El gran hotel Budapest


 Wes Anderson es ese director que se cree muy original y muy gracioso pero que yo hace tiempo que no le veo la gracia. Sus primeras películas tenían un pase gracias a que su humor absurdo me resultaba novedoso pero de eso hace ya 15 años. En este tiempo su cine ha evolucionado hacia lo estúpido (aún más si cabe) y a mí me ha dejado de hacer gracia.

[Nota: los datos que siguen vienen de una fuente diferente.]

-- ==== Sys2Proof/Machine/Window.lean ====
section
/-!
DEFINITION. The command transport of a control endpoint: sequence window, epochs, responses, deferral (15 R355 to R364).
-/
namespace Sys2Proof.Machine

/-- Change an endpoint. -/
def State.modEp (s : State) (ep : Fin 2) (f : EpSt → EpSt) : State :=
  { s with eps := s.eps.set ep.val (f (s.eps[ep.val])) }

/-- LINK_UP of a port. -/
def State.linkUp (s : State) (p : Fin 2) : Bool := Word.bit (s.reg (portBlk p) 4) 0

/-- Does an endpoint answer requests: its port is up, EN_CTL.CT_EN is set and BRINGUP is over (15 Table 15-7, 18 R425)? -/
def State.ctOn (s : State) (ep : Fin 2) : Bool :=
  s.linkUp ep && Word.bit (s.reg (portBlk ep) 0) 1 && !s.pw.held &&
  (s.sc.stage == .verify || s.sc.stage == .run || s.sc.stage == .recovery)

/-- Sequence numbers of an endpoint's commands in flight (15 R364). -/
def State.flying (s : State) (ep : Fin 2) : List Nat :=
  ((s.eps[ep.val]).held.map (·.seq % 2 ^ 32)) ++
  (s.acc.toList.getD ep.val []).filterMap (fun q => if q.conv then none else q.link.map (·.2.2.1 % 2 ^ 32)) ++
  (s.mems.filter (fun m => m.ep == ep && !m.conv)).map (·.no % 2 ^ 32)

/-- Commands of an endpoint in flight (15 R364). -/
def State.inFlight (s : State) (ep : Fin 2) : Nat := (s.flying ep).length

/-- Where the response of a request goes: its source address and port (15 R355). -/
def reqPeer (q : Req) : Nat × Nat := (q.src.toNat, q.sport.toNat)

/-- Are the fields that every opcode has in range: no reserved bit, UDP length 64 + LEN, LEN up to 4,096, STATUS, ORIG and FLAGS 0 (15
R356, Table 15-2)? -/
def reqFit (q : Req) : Bool := q.ok && decide (q.data.length ≤ 4096) && q.status == 0 && q.orig == 0 && q.flags == 0

/-- A port drops a frame. -/
def State.rxDrop (s : State) (p : Fin 2) : State := s.bump (portBlk p) 0x80 1

/-- EN_EP_PEER of a port. -/
def State.peer (s : State) (p : Fin 2) : Nat :=
  (List.range 4).foldl (fun n i => n * 2 ^ 32 + (s.reg (portBlk p) (0x38 + 4 * i)).toNat) 0

/-- Is a source turned away by EN_EP_PEER (15 R354)? -/
def State.stranger (s : State) (p : Fin 2) (src : Nat) : Bool := s.peer p != 0 && src != s.peer p

/-- A response of an endpoint (15 Table 15-2). -/
def State.mkResp (s : State) (ep : Fin 2) (op seq arg status : Nat) : Resp :=
  { opcode := op, epoch := (s.eps[ep.val]).epoch, seq := seq, status := status, orig := 0, flags := 0, addr := none, arg := arg,
    cycle := s.cycle, data := [] }

/-- A response that is not retained. -/
def State.answerOnce (s : State) (ep : Fin 2) (op : Nat) (q : Req) (status : Status) (data : List Byte := []) (flags : Nat := 0) :
    State :=
  s.sendCt ep (reqPeer q) (.resp { s.mkResp ep op q.seq.toNat q.arg.toNat status with data := data, flags := flags })

/-- The response of a windowed command, retained in the window (15 R358). -/
def State.respond (s : State) (ep : Fin 2) (op seq arg : Nat) (to_ : Nat × Nat) (status : Status) (data : List Byte := []) (flags : Nat := 0)
    (addr : Option Nat := none) : State :=
  let r := { s.mkResp ep op seq arg status with data := data, flags := flags, addr := addr }
  (s.modEp ep (fun e => { e with win := e.win.map (fun w => if w.seq = seq && w.resp.isNone then { w with resp := some r } else w) })).sendCt
    ep to_ (.resp r)

/-- The number by which a deferred command of the present epoch is known. -/
def State.cmdNo (s : State) (ep : Fin 2) (seq : Nat) : Nat := (s.eps[ep.val]).gen * 2 ^ 32 + seq

/-- A deferred command is accepted (15 R360). -/
def State.defer (s : State) (ep : Fin 2) (op : Nat) (q : Req) : State :=
  let s1 := s.modEp ep (fun e => { e with held := e.held ++ [⟨s.cmdNo ep q.seq.toNat, none, false, false⟩] })
  s1.respond ep op q.seq.toNat q.arg.toNat (reqPeer q) Code.done [] 1

/-- Is a sequence number in the window that ends at H (15 R358)? -/
def inWindow (h seq : Nat) : Bool := decide ((h + 2 ^ 32 - seq) % 2 ^ 32 < 2048)

/-- A new request, with H as it will be: refused without room or where its number lies more than a window behind or before a command in
flight, otherwise recorded and handled (15 R358 rules 1 and 2). -/
def State.takeNew (s : State) (ep : Fin 2) (op : Nat) (q : Req) (h : Nat) (ok : Bool) (run : State → State) : State :=
  if 2048 ≤ s.inFlight ep || (s.flying ep).any (fun x => !inWindow q.seq.toNat x) then s.answerOnce ep op q Code.notReady
  else
    let s1 := s.modEp ep (fun e =>
      { e with high := some h, win := e.win.filter (fun w => inWindow h w.seq) ++ [⟨q.seq.toNat, none⟩],
               retired := e.retired.filter (inWindow h) })
    if ok then run s1 else s1.respond ep op q.seq.toNat q.arg.toNat (reqPeer q) Code.bounds

/-- A count of an endpoint's port: 0x84 duplicates, 0x88 epoch mismatches (15 Table 15-6). -/
def State.epCount (s : State) (ep : Fin 2) (o : Nat) : State := s.bump (portBlk ep) o 1

/-- A windowed request (15 R356 to R359): `ok` says that its fields are in range, `run` carries it out. -/
def State.windowed (s : State) (ep : Fin 2) (op : Nat) (q : Req) (ok : Bool) (run : State → State) : State :=
  let e := s.eps[ep.val]
  let seq := q.seq.toNat
  if !s.ctOn ep then s
  else if s.stranger ep q.src.toNat then s.rxDrop ep
  else if s.cfgBad (portBlk ep) && op ≠ 2 && op ≠ 3 then s.answerOnce ep op q Code.cfgParity
  else if q.epoch.toNat ≠ e.epoch then (s.epCount ep 0x88).answerOnce ep op q Code.aborted
  else
    let good := reqFit q && ok
    match e.high with
    | none => s.takeNew ep op q seq good run
    | some h =>
      let d := signedOf 32 (seq + 2 ^ 32 - h)
      if 0 < d then s.takeNew ep op q seq good run
      else if -2048 < d then
        match e.win.find? (fun w => w.seq == seq) with
        | none => s.takeNew ep op q h good run
        | some w =>
          match w.resp with
          | none => s.epCount ep 0x84
          | some r =>
            let r1 : Resp := { r with status := Code.doneRepeat, orig := r.status, epoch := e.epoch, cycle := s.cycle }
            (s.epCount ep 0x84).sendCt ep (reqPeer q) (.resp r1)
      else s.answerOnce ep op q Code.bounds

/-- An unwindowed request (15 R357, R359). -/
def State.unwindowed (s : State) (ep : Fin 2) (op : Nat) (q : Req) (run : State → State) : State :=
  if !s.ctOn ep then s
  else if s.stranger ep q.src.toNat then s.rxDrop ep
  else if s.cfgBad (portBlk ep) then s.answerOnce ep op q Code.cfgParity
  else if op ≠ 0x42 && q.epoch.toNat ≠ (s.eps[ep.val]).epoch then (s.epCount ep 0x88).answerOnce ep op q Code.aborted
  else if !reqFit q || q.seq ≠ 0 then s.answerOnce ep op q Code.bounds
  else run s

/-- A request with a reserved opcode (15 R356). -/
def State.reservedOp (s : State) (ep : Fin 2) (op : Nat) (q : Req) : State := s.windowed ep op q false id

/-- A memory access of an endpoint ends (15 R360, R361): its response, or the result of a command answered as deferred. -/
def State.memEnd (s : State) (m : MemAcc) (status : Status) (data : List Byte) : State :=
  let s1 : State := { s with mems := s.mems.filter (fun x => x.ep != m.ep || x.no != m.no) }
  if m.conv then s1.deferDone m.ep m.no status data
  else if m.mute then s1
  else s1.respond m.ep (if m.write then 5 else 4) (m.no % 2 ^ 32) m.arg m.peer status data

/-- Change a memory access in progress. -/
def State.modMem (s : State) (ep : Fin 2) (no : Nat) (f : MemAcc → MemAcc) : State :=
  { s with mems := s.mems.map (fun m => if m.ep = ep ∧ m.no = no then f m else m) }

/-- The opcodes of 15 Table 15-3. -/
def opcodes : List Nat :=
  [0x0001, 0x0002, 0x0003, 0x0004, 0x0005, 0x0010, 0x0011, 0x0012, 0x0013, 0x0020, 0x0021, 0x0030, 0x0040, 0x0041, 0x0042]

end Sys2Proof.Machine
end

 Cierto es que estamos ante un film preciosista: los maquillajes, los peinados, los decorados, los vestuarios, la fotografía, los encuadres o la dirección artística son simplemente asombrosos. Se puede decir que la excelente música de Alexandre Desplat es lo que da da algo de unidad a este crisol de situaciones absurdas, siendo lo más recomendable del film. Lástima que el guión no conectara con el espectador que escribe estas líneas. No me reí en ningún momento, como mucho esbocé alguna sonrisa esporádica, nada del otro mundo. ¿La película pretende ser un homenaje al cine de otras épocas o pretende reírse del espectador? Yo me inclino más por lo segundo. No entré en este peculiar universo de Wes Anderson.
Típico del cine de Wes Anderson: mucho envoltorio para unos personajes que no dicen nada.
 El gran hotel Budapest es un magnífico envoltorio para un vacío inmenso. Un film que es una tomadura de pelo. Me gustan los directores que tienen su propio universo y no se dejan arrastrar por la corriente, pero ser fiel al propio estilo puede ser una maldición como bien sabe Tim Burton.
 Ya no sé si Wes Anderson se ríe de sus personajes o de sus espectadores. Todo es tan naif y artificioso en esta película (por no llamarle chorrada) que me resultó exasperante. Pasada la media hora perdí el hilo y me empecé a aburrir sobremanera. Lo malo es que la cosa ya no remonta. Tiene algún gag (por llamarlo de alguna manera) curioso y algún momento en el que parece que la cosa se pone interesante, pero es un espejismo. Los aciertos son tan pocos y tan dispersos que no hay sensación de unidad ni de querer ir a ningún sitio. Esta película es un sinsentido tras otro, un quiero ser diferente y no puedo. Qué bonita y ensoñadora visión de la Europa de entreguerras y qué aburrida.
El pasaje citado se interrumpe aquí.